-------- Records provided --------

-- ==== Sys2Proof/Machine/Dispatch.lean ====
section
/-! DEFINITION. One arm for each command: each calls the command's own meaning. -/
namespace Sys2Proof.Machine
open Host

--------

→ **Task description**: Reproduce all the data exactly. Include every line.

→ **Final answer**:
-- ==== Sys2Proof/Machine/Dispatch.lean ====
section
/-! DEFINITION. One arm for each command: each calls the command's own meaning. -/
namespace Sys2Proof.Machine
open Host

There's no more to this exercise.